#596 – Spy Hunter


                                                                                        Feathered wings very much included.



                                                                     Lousy armored cars. Always in the way of progress.





GENRE: Arcade

RELEASE DATE: September 1987


So Spy Hunter‘s an “arcade classic” right? Then why is it so void of purpose and meaning? Few games provoke a sense of worthlessness while playing them, but Spy Hunter does just that. Fighting words, perhaps, but let’s delve into the game’s inner workings. You play the Spy Hunter, a car looking to drive, drive, drive his blues and his enemies off the road. You drive for points, which you accumulate simply by driving. You also get points for taking down armored cars, tire-slashers, cyclists; your typical Los Angeles fare. Lay your enemies to waste with your double shooter on the front of your car, or accumulate one of three special weapons: oil slicks, heat-seeking missiles (for those obnoxious helicopters), and smoke screens. You have a time limit which runs out within the first couple minutes of play. While the time limit is decreasing, you can die as much as you want with zero consequence. If you die after the time limit has run out, it’s game over unless you have extra lives acquired by points.

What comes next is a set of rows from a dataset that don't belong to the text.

def axisConds (cfg : List Section) (node : Nat) (b : List Byte) (n : Nat) : Conds :=
  let o := axisEntry n
  if u8 b o = 0 then reserved b o 64
  else
    let out := u8 b (o + 1)
    let src := u8 b (o + 2)
    let lch := latchAt cfg (u8 b (o + 4))
    let f := fun k => fpField b (o + k)
    in8 b o 1 1 ++ in8 b (o + 1) 0 1 ++ in8 b (o + 2) 0 1 ++ in8 b (o + 3) 0 31 ++
      [(if out = 0 ∧ src = 0 then u8 b (o + 4) == 0xFF else decide (u8 b (o + 4) < 64), o + 4)] ++ reserved b (o + 5) 1 ++
      in8 b (o + 6) 10 250 ++ in8 b (o + 7) 1 100 ++ (List.range 6).flatMap (fun k => fpFinite b (o + 8 + 4 * k)) ++
      [(leastStart.le (f 8), o + 8), ((f 8).le (f 0x1C), o + 0x1C), ((f 0x1C).le (f 0x18), o + 0x18), ((f 0x18).le (f 0xC), o + 0xC),
       ((f 0xC).le (Fp.ofInt f64 2000000), o + 0xC), ((f 0x10).isPos, o + 0x10),
       (if bit (u8 b (o + 3)) 4 then (f 0x14).isPos else u32 b (o + 0x14) == 0, o + 0x14),
       ((Fp.mul f64 .near (Fp.ofInt f64 (8 * u8 b (o + 6) : Nat)) (f 0xC)).le (Fp.ofInt f64 1000000000), o + 6),
       (decide (i32 b (o + 0x20) < i32 b (o + 0x24)), o + 0x24),
       (decide (i32 b (o + 0x20) ≤ i32 b (o + 0x28)) && decide (i32 b (o + 0x28) ≤ i32 b (o + 0x24)), o + 0x28)] ++
      in32 b (o + 0x2C) 1 (2 ^ 31) ++ in16 b (o + 0x32) 0 10000 ++ in8 b (o + 0x34) 1 255 ++ in8 b (o + 0x35) 0 (u8 b (o + 0x34)) ++
      (if out = 1 then in16 b (o + 0x36) 100 10000 else reserved b (o + 0x36) 2) ++ reserved b (o + 0x38) 8 ++
      [(src == 0 || (u8 lch 0 == 1 && u8 lch 1 == 2 && u16 lch 0x14 == n && u16 lch 4 % 2 ^ 14 == setidOf cfg node), o + 2),
       (out == 0 || (u8 lch 0 == 1 && u8 lch 2 == 2 && decide (u16 b (o + 0x36) ≤ u32 lch 0x10)), o + 1)]

/-- Group entries: at least two used axes, none in two groups, none with OUT LATCH. -/
def axisGroupConds (b : List Byte) (g : Nat) : Conds :=
  let o := 0x440 + 16 * g
  let ns := bitsOf (u16 b o) 16
  let others := (List.range 4).filter (· != g)
  [(ns.isEmpty || decide (2 ≤ ns.length), o), (ns.all fun n => u8 b (axisEntry n) == 1 && u8 b (axisEntry n + 1) == 0, o),
   (others.all fun h => u16 b (0x440 + 16 * h) &&& u16 b o == 0, o)] ++ reserved b (o + 2) 14

/-- Mailbox storage of a channel in use. -/
def mailStore (b : List Byte) (c : Nat) : Area := (Addr.stock + u32 b (channelEntry c + 8), if bit (u8 b (channelEntry c + 5)) 0 then 80 else 0)

def channelConds (v : Variant) (b : List Byte) (c : Nat) : Conds :=
  let o := channelEntry c
  if bit (u8 b (o + 5)) 0 = false then reserved b o 16
  else
    [(decide (u8 b (o + 4) < 32) || u8 b (o + 4) == 0xFF, o + 4)] ++ in8 b (o + 5) 0 3 ++ reserved b (o + 6) 2 ++
      [(u32 b (o + 8) % 16 == 0 && Area.placeableInStock v (mailStore b c), o + 8)] ++ reserved b (o + 0xC) 4

def controlStructValue (cfg : List Section) (v : Variant) (node : Nat) (b : List Byte) : Conds :=
  bodyIs b 0xA80 ++ in8 b 0 0 15 ++ reserved b 1 63 ++ (List.range 16).flatMap (axisConds cfg node b) ++
    (List.range 4).flatMap (axisGroupConds b) ++ (List.range 64).flatMap (channelConds v b) ++
    [(apart ((List.range 64).map (mailStore b)), channelEntry 0 + 8)] ++ (List.range 64).flatMap fun d => reserved b (doorbellEntry d + 4) 4

def controlStructAbsent (v : Variant) (b : List Byte) : Conds :=
  ((List.range 4).map fun k => (!bit (u8 b 0) k || decide (2 * k + 1 < v.cores), 0)) ++
    (List.range 16).map fun n => (u8 b (axisEntry n) == 0 || decide (n < v.axes), axisEntry n)

/-! ### TASK: R344, R376 -/

/-- PAIRS as Control STRUCT of a configuration forms them. -/
def pairsOf (cfg : List Section) : Nat := u8 (bodyOf cfg Ty.struct Region.control 0) 0 % 16
def checkerBits (pairs : Nat) : Nat := (bitsOf pairs 4).foldl (fun m k => m + 2 ^ (2 * k + 1)) 0
def masterBits (pairs : Nat) : Nat := (bitsOf pairs 4).foldl (fun m k => m + 2 ^ (2 * k)) 0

But why continue? What does one achieve by playing Spy Hunter? If you’re a points-aholic, maybe, but the points obtained are so easily gotten. All you have to do is drive and you’ll be drowning in points. There’s no sense of progression other than slight changes in scenery. No level changes, no rewards. You could literally drive forever if you’re good enough, which, chances are, you’re not, given Spy Hunter’s ridiculous sense of speed. You can accelerate and decelerate with the D-pad. The faster you go, the more likely you are to crash, and the slower you go, the more likely you are to get bored and put the game down. Even if you desire to be a Spy Hunter expert, it will take dozens, if not hundreds, of lives to get a handle on the game’s blinding quickness. But again, why bother? Personal fulfillment should come from playing and progressing through a game, any game, regardless of genre. Unless you just enjoy watching points rack up, Spy Hunter offers little enjoyment to the player.